__ASSIGNMENT__
Your job with the data below is to output exactly the lines from the one holding "whether a sprite" down to the one holding "def Obligations.DrawingTwiceRestoresTheDisplay : Prop", both included, and no others.

━━━━

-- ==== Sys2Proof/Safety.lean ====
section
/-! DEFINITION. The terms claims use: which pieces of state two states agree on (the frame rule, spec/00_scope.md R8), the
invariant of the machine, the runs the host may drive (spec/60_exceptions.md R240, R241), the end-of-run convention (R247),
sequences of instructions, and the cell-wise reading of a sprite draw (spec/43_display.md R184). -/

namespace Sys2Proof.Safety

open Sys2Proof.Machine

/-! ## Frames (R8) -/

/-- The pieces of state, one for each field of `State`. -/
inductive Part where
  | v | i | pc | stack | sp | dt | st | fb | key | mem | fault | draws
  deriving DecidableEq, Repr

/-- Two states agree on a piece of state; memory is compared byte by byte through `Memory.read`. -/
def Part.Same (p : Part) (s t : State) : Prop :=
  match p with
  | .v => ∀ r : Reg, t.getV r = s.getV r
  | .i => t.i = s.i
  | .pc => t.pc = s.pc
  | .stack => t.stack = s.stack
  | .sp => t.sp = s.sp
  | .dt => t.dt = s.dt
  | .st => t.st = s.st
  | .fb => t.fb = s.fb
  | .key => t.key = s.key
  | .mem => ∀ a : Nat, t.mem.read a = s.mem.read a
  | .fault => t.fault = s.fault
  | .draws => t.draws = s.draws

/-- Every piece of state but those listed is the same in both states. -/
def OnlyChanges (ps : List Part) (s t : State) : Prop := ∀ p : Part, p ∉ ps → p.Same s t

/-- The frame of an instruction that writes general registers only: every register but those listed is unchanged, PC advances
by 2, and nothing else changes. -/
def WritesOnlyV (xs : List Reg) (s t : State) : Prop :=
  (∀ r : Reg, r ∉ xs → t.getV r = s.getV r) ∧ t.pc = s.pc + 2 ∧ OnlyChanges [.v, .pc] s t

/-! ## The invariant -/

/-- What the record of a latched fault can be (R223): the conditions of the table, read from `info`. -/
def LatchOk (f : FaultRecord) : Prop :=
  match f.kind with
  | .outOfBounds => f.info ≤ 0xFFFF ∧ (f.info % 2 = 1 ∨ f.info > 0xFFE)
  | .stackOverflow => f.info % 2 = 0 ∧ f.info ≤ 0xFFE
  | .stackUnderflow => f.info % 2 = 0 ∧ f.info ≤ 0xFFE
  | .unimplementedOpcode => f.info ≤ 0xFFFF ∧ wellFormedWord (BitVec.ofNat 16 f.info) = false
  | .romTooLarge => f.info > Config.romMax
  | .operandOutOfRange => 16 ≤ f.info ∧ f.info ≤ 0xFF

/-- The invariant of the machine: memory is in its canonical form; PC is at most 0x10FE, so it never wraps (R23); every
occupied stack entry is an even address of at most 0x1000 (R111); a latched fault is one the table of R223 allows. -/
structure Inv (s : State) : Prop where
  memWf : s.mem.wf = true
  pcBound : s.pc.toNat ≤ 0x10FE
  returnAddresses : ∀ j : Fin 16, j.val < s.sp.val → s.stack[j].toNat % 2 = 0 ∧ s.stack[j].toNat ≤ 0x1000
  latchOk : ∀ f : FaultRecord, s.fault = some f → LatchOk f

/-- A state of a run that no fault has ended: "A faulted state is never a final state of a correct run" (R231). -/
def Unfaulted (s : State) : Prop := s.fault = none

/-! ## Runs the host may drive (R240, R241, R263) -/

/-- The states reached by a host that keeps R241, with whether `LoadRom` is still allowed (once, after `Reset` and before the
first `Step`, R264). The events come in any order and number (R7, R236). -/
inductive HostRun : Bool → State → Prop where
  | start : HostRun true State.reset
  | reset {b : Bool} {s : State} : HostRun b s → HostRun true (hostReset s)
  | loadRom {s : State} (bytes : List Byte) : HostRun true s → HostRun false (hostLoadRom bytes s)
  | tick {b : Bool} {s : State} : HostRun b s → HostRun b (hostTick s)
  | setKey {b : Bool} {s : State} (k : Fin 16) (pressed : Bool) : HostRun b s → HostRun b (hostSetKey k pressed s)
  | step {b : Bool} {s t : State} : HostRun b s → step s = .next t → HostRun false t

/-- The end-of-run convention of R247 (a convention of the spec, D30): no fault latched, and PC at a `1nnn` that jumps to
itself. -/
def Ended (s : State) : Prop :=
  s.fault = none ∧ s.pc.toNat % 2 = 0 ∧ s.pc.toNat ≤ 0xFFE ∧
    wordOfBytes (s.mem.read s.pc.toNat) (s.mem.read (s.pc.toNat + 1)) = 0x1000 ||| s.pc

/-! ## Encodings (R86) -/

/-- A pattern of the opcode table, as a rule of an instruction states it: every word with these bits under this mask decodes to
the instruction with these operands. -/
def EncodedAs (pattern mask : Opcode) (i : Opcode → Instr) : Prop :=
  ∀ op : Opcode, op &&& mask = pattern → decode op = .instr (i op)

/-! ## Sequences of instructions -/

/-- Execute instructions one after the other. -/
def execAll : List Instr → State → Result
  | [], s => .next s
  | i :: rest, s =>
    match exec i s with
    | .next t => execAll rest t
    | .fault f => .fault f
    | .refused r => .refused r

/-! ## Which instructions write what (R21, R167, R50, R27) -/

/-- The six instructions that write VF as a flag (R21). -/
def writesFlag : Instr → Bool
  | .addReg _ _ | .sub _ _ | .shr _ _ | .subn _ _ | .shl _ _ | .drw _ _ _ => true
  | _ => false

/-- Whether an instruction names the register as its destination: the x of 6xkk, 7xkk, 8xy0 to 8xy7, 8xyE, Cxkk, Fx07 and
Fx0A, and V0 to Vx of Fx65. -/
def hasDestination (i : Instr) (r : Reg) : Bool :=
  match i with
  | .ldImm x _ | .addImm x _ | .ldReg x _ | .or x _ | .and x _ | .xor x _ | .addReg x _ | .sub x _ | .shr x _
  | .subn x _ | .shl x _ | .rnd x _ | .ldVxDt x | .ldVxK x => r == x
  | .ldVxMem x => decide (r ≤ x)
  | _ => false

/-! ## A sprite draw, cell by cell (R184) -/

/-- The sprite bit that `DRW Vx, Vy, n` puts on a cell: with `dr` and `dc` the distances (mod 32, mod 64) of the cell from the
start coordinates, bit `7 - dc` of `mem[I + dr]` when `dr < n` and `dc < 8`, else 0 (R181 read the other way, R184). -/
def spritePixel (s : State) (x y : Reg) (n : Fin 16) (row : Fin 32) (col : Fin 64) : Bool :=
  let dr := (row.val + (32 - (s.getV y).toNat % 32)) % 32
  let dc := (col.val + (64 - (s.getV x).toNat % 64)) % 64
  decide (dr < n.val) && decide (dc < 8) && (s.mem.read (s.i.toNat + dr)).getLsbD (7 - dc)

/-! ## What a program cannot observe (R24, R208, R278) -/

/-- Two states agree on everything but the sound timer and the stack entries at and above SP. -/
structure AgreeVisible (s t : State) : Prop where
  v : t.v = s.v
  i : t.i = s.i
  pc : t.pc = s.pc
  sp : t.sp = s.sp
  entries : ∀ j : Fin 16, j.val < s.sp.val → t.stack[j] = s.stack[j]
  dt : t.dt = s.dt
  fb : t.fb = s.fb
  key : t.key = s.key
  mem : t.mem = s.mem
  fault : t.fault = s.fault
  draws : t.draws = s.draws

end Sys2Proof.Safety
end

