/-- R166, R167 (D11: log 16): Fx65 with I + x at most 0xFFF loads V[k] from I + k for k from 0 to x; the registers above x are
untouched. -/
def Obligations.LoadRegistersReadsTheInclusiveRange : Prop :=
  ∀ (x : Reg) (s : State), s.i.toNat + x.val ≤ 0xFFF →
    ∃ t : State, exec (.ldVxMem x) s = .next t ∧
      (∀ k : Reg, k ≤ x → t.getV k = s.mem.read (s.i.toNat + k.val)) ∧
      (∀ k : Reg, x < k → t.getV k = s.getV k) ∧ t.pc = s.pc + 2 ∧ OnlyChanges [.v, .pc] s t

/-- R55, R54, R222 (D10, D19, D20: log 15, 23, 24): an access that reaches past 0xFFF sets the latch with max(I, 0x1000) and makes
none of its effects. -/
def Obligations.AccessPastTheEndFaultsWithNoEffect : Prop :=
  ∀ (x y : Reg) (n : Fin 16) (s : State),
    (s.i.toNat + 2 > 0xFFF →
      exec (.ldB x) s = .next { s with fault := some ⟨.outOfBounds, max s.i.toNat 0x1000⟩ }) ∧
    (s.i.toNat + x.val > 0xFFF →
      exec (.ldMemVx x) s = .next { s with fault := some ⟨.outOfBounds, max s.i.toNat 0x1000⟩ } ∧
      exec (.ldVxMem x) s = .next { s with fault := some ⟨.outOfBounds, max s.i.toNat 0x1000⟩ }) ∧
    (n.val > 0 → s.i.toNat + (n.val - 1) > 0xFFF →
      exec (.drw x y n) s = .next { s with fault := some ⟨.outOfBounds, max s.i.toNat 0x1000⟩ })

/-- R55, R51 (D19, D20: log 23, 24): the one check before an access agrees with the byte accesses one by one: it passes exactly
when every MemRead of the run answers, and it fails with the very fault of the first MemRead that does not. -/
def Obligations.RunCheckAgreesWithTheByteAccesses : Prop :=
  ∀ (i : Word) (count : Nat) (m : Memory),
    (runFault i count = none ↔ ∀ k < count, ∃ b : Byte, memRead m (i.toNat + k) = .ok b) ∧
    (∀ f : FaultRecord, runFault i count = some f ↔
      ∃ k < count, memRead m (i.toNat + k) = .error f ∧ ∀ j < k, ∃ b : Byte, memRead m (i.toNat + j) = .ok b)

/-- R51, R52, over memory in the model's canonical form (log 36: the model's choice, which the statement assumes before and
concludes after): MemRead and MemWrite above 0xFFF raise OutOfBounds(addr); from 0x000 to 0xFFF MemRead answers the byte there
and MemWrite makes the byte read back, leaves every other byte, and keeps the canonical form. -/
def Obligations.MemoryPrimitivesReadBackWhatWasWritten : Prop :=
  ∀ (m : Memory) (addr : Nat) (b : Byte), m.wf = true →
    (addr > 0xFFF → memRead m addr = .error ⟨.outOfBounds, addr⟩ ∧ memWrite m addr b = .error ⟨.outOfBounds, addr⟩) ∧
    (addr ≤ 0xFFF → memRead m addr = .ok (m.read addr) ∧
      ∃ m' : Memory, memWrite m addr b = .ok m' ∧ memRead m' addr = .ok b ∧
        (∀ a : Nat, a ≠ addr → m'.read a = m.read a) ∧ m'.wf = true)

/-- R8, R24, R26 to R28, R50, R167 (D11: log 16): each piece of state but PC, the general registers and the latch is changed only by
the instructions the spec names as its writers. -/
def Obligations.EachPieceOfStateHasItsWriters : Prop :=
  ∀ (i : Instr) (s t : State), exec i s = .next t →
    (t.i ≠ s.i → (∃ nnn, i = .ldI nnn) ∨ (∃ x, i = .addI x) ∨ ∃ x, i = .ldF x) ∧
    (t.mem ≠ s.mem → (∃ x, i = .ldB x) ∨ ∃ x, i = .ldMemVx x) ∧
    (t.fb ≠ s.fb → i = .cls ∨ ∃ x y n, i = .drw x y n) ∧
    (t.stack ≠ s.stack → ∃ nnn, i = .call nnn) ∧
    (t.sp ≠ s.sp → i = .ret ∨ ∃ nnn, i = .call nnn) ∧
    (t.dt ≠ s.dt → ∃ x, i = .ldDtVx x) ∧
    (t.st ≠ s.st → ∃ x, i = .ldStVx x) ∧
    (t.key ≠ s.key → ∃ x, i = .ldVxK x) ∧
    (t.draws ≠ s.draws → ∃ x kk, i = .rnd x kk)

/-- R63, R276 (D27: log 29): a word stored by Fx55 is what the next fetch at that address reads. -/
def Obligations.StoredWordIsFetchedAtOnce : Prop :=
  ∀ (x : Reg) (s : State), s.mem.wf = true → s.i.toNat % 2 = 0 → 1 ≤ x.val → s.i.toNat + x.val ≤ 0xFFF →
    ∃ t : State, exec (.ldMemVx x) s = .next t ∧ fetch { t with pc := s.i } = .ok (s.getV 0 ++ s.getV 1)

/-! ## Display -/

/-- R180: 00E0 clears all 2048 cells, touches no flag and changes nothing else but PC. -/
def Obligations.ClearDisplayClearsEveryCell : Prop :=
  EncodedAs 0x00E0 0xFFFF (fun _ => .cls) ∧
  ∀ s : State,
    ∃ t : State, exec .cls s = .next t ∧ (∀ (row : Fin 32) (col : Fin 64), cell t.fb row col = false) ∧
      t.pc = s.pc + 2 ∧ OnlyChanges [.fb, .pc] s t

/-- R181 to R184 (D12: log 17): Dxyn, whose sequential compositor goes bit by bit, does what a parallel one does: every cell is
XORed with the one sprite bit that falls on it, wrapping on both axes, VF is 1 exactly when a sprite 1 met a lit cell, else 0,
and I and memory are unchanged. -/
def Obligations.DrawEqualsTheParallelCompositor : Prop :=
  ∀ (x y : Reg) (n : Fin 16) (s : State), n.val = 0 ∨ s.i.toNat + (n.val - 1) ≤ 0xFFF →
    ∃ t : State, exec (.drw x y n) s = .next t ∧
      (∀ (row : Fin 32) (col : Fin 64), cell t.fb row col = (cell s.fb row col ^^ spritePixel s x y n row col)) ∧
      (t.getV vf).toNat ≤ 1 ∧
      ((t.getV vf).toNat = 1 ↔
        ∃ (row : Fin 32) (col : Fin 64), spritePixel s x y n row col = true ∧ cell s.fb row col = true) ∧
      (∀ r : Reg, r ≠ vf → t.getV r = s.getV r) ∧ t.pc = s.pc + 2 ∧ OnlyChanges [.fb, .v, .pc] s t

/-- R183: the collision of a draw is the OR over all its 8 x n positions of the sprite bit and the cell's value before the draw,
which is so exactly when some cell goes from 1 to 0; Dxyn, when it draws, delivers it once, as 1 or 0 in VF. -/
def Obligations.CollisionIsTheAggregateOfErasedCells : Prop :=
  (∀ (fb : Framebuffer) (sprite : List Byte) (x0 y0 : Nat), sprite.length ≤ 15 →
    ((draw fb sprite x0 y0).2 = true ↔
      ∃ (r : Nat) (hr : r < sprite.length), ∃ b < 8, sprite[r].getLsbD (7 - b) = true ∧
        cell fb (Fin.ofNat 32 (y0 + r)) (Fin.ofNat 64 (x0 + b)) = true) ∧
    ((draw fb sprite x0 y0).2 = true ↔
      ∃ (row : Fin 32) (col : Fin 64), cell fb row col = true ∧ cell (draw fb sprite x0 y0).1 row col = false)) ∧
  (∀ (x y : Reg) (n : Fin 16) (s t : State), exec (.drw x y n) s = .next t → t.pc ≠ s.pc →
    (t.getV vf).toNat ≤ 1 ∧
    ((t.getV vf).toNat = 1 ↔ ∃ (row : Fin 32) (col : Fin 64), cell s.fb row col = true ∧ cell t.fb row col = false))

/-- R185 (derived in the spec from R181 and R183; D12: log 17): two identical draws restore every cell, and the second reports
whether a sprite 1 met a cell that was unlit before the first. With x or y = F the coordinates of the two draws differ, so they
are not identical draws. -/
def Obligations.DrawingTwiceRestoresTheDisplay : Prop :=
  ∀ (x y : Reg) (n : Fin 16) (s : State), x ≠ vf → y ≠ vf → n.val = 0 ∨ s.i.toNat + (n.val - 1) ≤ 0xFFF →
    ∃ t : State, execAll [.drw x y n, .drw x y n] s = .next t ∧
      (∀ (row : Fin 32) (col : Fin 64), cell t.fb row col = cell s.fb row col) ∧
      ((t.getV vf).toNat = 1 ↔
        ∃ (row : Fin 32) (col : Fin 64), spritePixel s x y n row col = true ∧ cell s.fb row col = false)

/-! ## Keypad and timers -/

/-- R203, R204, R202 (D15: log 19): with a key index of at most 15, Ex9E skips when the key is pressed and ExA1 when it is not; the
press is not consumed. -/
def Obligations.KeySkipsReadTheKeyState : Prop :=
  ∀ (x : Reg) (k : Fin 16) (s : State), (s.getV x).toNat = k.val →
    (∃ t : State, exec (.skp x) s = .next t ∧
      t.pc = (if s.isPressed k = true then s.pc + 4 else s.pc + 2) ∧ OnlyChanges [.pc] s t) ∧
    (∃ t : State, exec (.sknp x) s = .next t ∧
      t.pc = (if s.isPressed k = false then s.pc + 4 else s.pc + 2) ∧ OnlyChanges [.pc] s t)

━━━━

__EXERCISE ANSWER__
whether a sprite 1 met a cell that was unlit before the first. With x or y = F the coordinates of the two draws differ, so they
are not identical draws. -/
def Obligations.DrawingTwiceRestoresTheDisplay : Prop :=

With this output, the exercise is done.